§ **Activity**:
Using the entries below, quote exactly the span of lines that begins with the line containing "Request.wellFormed (.writeBlock 1 1 4294967296" and ends with the final line.

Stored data
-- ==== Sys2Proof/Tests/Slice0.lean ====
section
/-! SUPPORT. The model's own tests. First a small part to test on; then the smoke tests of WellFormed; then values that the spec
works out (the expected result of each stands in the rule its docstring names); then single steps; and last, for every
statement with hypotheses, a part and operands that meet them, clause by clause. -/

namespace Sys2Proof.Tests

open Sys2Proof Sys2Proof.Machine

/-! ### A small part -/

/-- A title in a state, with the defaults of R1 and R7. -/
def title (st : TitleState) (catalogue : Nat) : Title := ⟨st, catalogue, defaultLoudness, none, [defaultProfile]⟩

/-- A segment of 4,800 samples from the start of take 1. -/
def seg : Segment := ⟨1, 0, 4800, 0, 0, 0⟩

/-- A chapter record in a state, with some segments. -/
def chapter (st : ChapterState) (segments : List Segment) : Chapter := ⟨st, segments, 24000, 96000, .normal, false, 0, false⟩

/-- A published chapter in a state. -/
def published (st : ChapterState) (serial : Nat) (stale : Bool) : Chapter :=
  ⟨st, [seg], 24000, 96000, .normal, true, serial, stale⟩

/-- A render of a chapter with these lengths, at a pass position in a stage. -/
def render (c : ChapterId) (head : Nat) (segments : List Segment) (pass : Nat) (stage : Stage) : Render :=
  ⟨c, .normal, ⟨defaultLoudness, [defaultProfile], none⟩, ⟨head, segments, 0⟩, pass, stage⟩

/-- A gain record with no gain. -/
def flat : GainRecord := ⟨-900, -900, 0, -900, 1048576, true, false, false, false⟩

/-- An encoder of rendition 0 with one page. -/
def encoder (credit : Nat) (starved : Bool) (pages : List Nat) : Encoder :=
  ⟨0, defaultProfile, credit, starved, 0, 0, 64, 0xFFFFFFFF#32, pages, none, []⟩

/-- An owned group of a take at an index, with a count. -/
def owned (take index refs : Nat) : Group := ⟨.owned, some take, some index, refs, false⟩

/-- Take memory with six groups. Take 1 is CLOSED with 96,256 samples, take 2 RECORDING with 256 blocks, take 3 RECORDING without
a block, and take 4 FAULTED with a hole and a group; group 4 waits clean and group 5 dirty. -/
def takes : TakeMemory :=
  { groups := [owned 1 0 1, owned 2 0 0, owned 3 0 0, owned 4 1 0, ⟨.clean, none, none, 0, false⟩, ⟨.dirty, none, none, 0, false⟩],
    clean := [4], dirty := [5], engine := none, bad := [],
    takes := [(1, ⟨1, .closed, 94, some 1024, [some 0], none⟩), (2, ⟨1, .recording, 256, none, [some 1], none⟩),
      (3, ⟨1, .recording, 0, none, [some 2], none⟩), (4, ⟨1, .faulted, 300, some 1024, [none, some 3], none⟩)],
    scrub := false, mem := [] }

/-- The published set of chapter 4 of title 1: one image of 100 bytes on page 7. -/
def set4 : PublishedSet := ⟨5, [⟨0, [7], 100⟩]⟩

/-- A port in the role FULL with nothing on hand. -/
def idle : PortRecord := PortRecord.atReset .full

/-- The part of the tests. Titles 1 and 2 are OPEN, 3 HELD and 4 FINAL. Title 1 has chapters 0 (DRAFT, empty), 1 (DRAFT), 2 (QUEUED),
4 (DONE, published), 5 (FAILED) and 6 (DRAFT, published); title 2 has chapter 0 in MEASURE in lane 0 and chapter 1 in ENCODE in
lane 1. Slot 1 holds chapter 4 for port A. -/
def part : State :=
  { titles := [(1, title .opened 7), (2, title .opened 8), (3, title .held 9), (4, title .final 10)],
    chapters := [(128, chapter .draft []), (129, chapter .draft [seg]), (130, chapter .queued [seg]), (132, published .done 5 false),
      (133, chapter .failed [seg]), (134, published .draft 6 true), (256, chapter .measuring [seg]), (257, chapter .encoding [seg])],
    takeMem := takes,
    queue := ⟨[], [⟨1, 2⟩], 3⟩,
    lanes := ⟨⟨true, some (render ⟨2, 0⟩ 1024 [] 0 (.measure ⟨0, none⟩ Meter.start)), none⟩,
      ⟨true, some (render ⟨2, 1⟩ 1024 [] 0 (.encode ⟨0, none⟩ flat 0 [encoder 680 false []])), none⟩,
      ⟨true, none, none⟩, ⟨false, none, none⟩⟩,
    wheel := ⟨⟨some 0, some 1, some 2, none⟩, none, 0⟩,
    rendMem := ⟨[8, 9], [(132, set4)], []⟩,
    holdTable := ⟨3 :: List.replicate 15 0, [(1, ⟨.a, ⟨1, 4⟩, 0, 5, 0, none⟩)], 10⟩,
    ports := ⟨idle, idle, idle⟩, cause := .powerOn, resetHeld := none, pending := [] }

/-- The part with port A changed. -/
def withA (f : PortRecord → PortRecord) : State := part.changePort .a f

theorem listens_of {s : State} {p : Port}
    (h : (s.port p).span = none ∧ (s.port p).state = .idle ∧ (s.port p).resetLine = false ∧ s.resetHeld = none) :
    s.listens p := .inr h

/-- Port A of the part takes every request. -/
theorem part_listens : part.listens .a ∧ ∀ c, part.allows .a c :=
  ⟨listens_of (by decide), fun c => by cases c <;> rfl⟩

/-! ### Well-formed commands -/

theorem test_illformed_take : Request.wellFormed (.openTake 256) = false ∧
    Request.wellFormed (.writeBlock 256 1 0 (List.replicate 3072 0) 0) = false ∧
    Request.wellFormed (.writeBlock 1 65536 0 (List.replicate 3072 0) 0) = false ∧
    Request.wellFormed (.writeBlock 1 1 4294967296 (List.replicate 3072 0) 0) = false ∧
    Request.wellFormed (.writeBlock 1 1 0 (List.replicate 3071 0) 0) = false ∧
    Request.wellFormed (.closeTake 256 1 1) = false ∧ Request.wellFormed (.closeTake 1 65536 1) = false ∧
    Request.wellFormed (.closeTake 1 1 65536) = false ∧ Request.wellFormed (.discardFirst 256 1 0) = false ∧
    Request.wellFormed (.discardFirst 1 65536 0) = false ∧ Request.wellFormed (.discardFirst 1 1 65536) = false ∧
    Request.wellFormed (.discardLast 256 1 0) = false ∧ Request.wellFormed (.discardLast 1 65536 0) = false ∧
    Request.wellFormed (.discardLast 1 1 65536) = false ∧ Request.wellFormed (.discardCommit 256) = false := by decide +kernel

§ **Answer to the problem**:
    Request.wellFormed (.writeBlock 1 1 4294967296 (List.replicate 3072 0) 0) = false ∧
    Request.wellFormed (.writeBlock 1 1 0 (List.replicate 3071 0) 0) = false ∧
    Request.wellFormed (.closeTake 256 1 1) = false ∧ Request.wellFormed (.closeTake 1 65536 1) = false ∧
    Request.wellFormed (.closeTake 1 1 65536) = false ∧ Request.wellFormed (.discardFirst 256 1 0) = false ∧
    Request.wellFormed (.discardFirst 1 65536 0) = false ∧ Request.wellFormed (.discardFirst 1 1 65536) = false ∧
    Request.wellFormed (.discardLast 256 1 0) = false ∧ Request.wellFormed (.discardLast 1 65536 0) = false ∧
    Request.wellFormed (.discardLast 1 1 65536) = false ∧ Request.wellFormed (.discardCommit 256) = false := by decide +kernel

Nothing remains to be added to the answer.